Content starts

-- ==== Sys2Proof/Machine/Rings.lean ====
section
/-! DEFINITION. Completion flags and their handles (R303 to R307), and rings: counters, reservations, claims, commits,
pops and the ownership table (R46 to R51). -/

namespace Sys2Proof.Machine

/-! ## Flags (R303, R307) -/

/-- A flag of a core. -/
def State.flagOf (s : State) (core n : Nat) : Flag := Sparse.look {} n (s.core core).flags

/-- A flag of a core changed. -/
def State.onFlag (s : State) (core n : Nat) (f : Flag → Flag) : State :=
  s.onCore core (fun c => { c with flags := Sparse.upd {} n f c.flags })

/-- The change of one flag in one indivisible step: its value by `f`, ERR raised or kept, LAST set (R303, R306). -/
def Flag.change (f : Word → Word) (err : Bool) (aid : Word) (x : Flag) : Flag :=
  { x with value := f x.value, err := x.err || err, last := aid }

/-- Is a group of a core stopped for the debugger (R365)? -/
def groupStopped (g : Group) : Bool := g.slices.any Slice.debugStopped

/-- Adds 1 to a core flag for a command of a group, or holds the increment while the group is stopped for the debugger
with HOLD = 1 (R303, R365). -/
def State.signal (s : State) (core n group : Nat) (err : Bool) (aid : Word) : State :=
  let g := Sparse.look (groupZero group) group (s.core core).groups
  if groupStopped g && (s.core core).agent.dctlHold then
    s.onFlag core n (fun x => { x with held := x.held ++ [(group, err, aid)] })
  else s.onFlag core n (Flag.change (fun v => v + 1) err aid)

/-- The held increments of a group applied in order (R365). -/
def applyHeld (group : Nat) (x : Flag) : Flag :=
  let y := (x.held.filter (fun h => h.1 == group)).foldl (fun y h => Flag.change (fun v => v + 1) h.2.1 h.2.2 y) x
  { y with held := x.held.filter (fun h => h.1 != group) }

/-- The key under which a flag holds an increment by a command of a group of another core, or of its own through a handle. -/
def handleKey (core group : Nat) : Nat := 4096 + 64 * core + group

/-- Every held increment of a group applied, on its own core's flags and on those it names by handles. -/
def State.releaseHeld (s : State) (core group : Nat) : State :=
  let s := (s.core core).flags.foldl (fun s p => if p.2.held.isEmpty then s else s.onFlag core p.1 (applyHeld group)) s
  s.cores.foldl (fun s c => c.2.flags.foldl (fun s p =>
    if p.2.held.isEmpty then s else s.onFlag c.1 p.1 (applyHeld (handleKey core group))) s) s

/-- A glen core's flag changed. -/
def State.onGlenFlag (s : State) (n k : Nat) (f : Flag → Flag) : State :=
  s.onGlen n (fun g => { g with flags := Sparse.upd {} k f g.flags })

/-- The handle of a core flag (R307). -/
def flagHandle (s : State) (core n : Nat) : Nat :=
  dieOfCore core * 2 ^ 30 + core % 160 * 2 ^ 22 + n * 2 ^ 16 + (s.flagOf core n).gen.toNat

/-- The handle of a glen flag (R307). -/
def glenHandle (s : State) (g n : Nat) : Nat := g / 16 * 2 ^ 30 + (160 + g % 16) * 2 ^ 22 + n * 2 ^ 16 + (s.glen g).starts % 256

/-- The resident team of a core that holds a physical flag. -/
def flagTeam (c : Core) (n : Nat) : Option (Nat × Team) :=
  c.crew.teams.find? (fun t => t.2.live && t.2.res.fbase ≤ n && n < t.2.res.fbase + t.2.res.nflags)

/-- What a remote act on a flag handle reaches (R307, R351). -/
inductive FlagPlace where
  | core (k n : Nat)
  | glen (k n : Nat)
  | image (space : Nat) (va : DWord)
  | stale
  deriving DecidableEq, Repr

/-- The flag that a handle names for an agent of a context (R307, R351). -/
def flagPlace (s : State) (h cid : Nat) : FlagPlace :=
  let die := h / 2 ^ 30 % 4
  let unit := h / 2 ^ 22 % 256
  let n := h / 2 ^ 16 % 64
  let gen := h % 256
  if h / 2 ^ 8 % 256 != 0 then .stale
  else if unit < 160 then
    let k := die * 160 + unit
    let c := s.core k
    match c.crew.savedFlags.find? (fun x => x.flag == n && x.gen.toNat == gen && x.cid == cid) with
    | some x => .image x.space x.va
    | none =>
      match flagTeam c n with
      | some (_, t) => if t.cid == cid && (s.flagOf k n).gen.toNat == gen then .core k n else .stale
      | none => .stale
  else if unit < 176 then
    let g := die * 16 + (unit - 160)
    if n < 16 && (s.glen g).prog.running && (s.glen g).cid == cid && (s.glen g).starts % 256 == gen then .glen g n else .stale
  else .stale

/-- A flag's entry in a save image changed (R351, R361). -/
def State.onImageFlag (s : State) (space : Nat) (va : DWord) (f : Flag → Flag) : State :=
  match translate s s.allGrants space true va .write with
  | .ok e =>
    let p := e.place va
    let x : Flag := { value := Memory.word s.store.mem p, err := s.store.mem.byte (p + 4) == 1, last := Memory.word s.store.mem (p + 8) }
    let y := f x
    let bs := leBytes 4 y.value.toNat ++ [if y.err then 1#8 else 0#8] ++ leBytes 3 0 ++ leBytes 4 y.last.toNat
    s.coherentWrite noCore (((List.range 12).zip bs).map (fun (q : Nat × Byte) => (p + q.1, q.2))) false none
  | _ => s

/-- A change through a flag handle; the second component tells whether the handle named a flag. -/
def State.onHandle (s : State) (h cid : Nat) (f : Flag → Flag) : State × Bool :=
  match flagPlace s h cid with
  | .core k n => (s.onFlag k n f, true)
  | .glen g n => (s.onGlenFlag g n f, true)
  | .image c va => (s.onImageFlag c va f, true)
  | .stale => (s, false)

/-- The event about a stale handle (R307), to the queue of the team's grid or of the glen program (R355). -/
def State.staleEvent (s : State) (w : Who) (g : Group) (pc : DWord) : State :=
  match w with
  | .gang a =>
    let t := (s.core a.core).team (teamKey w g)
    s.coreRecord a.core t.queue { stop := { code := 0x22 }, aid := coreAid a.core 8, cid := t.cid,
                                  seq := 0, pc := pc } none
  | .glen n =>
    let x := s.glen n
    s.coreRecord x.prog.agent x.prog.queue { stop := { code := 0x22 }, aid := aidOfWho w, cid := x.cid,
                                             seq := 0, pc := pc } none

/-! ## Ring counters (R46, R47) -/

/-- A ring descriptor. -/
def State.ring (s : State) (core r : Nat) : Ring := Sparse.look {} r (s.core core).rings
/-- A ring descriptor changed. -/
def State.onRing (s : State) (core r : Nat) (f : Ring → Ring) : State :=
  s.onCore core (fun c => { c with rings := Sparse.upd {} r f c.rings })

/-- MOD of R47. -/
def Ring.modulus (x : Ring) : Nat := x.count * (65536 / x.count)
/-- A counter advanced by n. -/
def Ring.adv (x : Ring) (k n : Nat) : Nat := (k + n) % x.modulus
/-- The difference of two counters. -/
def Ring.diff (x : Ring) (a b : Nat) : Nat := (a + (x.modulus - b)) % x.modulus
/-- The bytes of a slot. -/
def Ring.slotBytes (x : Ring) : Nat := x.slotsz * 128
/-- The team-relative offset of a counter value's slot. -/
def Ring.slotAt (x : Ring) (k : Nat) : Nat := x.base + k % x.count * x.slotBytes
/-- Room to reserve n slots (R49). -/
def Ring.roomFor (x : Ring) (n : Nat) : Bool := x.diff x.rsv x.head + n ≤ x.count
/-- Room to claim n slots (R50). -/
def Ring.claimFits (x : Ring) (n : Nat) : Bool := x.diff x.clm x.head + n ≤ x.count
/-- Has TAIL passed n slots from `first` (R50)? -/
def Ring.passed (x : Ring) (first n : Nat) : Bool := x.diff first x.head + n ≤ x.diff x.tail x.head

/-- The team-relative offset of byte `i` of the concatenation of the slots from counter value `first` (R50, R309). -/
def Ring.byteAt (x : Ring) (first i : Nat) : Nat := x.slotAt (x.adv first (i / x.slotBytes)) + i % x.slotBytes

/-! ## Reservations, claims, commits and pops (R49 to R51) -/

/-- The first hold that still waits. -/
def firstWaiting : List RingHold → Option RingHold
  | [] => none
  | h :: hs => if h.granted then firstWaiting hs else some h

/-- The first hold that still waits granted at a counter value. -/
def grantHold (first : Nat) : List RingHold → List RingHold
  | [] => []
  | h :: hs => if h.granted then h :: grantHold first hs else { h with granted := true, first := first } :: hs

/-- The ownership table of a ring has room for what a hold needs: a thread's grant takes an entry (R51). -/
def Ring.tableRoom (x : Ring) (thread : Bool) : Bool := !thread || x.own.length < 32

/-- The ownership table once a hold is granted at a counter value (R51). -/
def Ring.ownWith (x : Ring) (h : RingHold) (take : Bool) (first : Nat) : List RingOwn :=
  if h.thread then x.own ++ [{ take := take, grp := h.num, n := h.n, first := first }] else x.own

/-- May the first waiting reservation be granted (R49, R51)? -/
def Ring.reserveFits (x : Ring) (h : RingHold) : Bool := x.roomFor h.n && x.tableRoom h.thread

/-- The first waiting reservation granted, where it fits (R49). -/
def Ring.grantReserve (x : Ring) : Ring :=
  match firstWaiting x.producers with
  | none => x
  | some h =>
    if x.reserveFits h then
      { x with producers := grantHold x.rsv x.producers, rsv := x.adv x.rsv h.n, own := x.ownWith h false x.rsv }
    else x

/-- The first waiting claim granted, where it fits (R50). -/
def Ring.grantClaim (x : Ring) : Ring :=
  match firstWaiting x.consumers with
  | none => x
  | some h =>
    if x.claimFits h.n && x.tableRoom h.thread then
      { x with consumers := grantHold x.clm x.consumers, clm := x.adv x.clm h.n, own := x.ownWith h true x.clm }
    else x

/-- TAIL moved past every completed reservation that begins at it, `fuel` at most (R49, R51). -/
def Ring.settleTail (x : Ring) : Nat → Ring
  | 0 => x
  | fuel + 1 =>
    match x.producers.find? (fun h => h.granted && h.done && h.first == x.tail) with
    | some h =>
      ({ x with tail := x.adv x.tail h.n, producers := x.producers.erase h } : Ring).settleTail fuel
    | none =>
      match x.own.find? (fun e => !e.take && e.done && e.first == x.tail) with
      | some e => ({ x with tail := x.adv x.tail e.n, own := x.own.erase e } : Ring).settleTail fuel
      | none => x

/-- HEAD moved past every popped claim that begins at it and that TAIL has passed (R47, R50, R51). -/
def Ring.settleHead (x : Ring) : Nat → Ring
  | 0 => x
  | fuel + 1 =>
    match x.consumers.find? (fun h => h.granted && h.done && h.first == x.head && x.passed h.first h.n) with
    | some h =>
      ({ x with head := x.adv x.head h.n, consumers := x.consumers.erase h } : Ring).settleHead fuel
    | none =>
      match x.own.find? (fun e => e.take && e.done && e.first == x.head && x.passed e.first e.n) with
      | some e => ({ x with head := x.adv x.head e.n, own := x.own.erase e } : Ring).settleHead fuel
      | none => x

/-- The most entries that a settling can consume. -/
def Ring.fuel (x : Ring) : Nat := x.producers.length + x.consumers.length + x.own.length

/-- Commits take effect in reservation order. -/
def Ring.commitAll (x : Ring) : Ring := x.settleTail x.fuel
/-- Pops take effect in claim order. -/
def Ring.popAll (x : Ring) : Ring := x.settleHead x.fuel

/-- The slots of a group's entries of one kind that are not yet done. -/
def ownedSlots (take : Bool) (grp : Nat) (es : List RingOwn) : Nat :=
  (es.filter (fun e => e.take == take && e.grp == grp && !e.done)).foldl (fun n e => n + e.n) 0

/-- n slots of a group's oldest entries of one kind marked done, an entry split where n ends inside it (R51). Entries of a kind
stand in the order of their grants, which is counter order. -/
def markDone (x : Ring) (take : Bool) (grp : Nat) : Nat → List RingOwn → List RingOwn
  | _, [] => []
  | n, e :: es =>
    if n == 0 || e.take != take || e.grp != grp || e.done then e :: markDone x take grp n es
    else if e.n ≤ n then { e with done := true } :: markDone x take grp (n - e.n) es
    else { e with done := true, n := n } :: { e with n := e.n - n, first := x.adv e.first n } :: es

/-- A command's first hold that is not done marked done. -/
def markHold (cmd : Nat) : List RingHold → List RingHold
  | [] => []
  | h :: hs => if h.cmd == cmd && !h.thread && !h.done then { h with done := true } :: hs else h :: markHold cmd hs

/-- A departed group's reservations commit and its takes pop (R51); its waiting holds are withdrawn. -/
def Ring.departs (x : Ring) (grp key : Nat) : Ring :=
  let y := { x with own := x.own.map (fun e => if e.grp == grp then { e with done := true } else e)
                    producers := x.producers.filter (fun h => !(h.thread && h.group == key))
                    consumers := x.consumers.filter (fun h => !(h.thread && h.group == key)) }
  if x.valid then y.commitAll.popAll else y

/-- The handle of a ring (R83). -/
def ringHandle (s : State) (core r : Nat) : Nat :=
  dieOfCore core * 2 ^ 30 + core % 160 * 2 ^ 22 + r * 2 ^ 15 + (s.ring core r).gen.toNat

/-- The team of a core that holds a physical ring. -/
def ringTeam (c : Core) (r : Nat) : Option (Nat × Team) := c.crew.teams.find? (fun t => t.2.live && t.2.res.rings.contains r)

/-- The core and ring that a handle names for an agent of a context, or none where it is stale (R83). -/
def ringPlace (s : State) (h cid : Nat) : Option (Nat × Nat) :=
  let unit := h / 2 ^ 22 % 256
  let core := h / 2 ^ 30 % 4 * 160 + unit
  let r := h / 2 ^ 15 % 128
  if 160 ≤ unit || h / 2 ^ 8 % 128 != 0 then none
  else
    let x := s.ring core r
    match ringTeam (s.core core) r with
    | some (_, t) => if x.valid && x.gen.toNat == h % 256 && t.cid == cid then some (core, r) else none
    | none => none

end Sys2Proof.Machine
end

Content ends

WHAT THE TASK REQUIRES =
Please give back, exactly as it stands above, the stretch from the line with "def State.onImageFlag (s" through the line with "let t := (s.core", and no line outside it.

YOUR SOLUTION =
def State.onImageFlag (s : State) (space : Nat) (va : DWord) (f : Flag → Flag) : State :=
  match translate s s.allGrants space true va .write with
  | .ok e =>
    let p := e.place va
    let x : Flag := { value := Memory.word s.store.mem p, err := s.store.mem.byte (p + 4) == 1, last := Memory.word s.store.mem (p + 8) }
    let y := f x
    let bs := leBytes 4 y.value.toNat ++ [if y.err then 1#8 else 0#8] ++ leBytes 3 0 ++ leBytes 4 y.last.toNat
    s.coherentWrite noCore (((List.range 12).zip bs).map (fun (q : Nat × Byte) => (p + q.1, q.2))) false none
  | _ => s

/-- A change through a flag handle; the second component tells whether the handle named a flag. -/
def State.onHandle (s : State) (h cid : Nat) (f : Flag → Flag) : State × Bool :=
  match flagPlace s h cid with
  | .core k n => (s.onFlag k n f, true)
  | .glen g n => (s.onGlenFlag g n f, true)
  | .image c va => (s.onImageFlag c va f, true)
  | .stale => (s, false)

/-- The event about a stale handle (R307), to the queue of the team's grid or of the glen program (R355). -/
def State.staleEvent (s : State) (w : Who) (g : Group) (pc : DWord) : State :=
  match w with
  | .gang a =>
    let t := (s.core a.core).team (teamKey w g)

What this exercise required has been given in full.